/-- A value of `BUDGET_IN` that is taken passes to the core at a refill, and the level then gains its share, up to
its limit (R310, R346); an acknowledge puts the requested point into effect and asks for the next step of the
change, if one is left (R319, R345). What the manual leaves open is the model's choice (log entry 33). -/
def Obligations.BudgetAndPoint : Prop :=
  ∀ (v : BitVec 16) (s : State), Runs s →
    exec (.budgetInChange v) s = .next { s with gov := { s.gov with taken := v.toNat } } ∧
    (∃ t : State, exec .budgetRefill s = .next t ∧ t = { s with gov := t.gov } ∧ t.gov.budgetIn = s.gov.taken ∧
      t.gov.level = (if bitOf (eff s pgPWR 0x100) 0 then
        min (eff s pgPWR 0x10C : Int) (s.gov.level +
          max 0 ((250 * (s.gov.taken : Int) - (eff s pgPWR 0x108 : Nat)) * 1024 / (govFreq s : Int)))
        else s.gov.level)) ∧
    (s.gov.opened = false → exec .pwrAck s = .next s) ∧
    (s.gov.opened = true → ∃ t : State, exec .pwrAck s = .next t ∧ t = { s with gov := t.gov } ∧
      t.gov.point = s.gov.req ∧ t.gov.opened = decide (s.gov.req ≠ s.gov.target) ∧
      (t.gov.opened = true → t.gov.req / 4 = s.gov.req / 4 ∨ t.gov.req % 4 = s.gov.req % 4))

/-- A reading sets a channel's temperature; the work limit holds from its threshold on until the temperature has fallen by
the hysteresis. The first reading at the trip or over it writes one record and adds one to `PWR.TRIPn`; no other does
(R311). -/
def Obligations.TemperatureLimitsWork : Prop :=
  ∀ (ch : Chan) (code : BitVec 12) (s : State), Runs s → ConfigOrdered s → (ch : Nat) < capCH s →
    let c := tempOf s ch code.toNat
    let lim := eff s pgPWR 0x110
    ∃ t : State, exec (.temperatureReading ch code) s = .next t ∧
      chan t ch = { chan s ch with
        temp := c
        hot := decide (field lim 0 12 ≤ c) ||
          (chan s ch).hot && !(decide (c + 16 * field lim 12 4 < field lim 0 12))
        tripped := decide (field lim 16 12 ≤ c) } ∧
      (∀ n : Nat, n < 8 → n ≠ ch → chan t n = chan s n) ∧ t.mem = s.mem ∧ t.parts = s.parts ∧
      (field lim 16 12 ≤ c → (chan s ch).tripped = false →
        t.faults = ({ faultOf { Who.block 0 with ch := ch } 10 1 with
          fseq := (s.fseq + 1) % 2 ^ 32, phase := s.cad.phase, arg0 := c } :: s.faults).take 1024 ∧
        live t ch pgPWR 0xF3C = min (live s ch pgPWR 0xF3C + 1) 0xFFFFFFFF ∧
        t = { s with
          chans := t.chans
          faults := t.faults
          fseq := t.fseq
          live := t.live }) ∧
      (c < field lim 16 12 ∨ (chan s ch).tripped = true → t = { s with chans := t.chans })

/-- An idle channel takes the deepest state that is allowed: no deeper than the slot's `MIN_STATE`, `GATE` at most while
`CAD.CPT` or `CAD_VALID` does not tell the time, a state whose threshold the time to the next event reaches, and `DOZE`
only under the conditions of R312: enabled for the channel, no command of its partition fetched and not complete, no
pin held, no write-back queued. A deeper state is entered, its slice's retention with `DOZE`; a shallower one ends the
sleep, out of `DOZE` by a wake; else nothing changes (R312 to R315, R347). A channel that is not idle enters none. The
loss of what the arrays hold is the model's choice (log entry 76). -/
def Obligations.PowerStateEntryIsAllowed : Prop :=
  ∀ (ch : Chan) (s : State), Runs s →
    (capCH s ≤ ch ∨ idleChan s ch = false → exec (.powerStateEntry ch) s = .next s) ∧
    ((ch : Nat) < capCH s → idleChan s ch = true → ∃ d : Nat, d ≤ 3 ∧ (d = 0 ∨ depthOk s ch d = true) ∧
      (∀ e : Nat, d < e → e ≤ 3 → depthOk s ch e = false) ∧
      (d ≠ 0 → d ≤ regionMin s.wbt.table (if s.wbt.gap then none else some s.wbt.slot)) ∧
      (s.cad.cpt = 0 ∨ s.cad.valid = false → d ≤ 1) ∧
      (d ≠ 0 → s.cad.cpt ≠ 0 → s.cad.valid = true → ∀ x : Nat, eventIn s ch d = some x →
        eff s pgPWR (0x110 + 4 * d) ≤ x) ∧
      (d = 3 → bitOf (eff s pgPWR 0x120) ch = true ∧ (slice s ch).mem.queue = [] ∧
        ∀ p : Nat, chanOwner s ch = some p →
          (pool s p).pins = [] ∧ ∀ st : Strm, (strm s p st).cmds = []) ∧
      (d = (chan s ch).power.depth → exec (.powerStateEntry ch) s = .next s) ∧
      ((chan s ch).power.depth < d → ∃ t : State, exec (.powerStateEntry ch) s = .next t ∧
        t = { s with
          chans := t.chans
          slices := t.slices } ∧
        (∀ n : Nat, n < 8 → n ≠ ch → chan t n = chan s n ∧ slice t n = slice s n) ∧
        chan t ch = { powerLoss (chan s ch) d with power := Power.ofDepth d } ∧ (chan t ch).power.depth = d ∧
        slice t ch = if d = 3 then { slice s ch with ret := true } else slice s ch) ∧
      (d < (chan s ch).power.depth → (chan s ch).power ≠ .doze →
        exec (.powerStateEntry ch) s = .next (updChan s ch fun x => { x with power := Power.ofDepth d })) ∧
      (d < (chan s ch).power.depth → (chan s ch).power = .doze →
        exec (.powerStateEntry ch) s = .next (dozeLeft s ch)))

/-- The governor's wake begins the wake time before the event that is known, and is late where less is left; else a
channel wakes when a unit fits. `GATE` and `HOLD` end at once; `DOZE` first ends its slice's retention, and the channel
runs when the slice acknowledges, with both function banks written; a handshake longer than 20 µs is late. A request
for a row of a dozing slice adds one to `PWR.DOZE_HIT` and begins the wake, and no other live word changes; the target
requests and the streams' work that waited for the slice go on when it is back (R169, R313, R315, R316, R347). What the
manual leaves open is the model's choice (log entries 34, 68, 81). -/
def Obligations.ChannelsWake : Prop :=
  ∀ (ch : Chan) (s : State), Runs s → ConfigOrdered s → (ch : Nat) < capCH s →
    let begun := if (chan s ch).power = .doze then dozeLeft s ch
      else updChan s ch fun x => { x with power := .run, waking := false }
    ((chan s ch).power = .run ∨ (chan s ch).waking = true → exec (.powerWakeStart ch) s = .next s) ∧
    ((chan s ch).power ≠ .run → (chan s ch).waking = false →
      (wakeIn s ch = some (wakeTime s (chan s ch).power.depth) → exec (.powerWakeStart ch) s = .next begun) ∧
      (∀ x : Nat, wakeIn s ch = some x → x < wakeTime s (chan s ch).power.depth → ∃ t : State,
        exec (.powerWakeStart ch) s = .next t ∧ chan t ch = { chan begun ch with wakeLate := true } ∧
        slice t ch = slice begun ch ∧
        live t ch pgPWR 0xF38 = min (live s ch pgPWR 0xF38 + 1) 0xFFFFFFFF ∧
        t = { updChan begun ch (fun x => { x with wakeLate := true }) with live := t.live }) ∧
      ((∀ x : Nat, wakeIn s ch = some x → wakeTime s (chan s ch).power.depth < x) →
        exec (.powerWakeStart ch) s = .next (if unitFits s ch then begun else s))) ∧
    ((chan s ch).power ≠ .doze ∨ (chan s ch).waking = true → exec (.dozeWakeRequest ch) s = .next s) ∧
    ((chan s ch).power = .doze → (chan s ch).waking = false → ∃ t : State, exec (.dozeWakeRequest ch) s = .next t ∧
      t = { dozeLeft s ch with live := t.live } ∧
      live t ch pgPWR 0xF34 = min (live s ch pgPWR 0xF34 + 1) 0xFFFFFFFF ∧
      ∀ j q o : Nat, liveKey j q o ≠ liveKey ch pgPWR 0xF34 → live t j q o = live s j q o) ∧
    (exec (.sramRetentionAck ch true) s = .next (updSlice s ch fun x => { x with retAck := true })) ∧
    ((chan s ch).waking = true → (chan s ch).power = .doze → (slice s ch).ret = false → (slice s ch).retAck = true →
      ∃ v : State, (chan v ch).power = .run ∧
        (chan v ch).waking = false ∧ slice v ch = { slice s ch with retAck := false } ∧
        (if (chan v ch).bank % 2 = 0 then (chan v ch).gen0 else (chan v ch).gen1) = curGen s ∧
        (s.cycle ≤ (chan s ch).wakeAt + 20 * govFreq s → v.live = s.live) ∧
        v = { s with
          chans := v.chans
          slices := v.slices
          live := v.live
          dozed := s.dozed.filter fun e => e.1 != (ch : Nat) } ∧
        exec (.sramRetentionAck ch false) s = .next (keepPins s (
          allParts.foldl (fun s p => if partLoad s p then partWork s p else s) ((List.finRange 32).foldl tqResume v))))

**YOUR ASSIGNMENT:**
Print the material above verbatim, first line through the line containing "16) (s : State), Runs s →", both included.

**OUTPUT BELOW:**
/-- A value of `BUDGET_IN` that is taken passes to the core at a refill, and the level then gains its share, up to
its limit (R310, R346); an acknowledge puts the requested point into effect and asks for the next step of the
change, if one is left (R319, R345). What the manual leaves open is the model's choice (log entry 33). -/
def Obligations.BudgetAndPoint : Prop :=
  ∀ (v : BitVec 16) (s : State), Runs s →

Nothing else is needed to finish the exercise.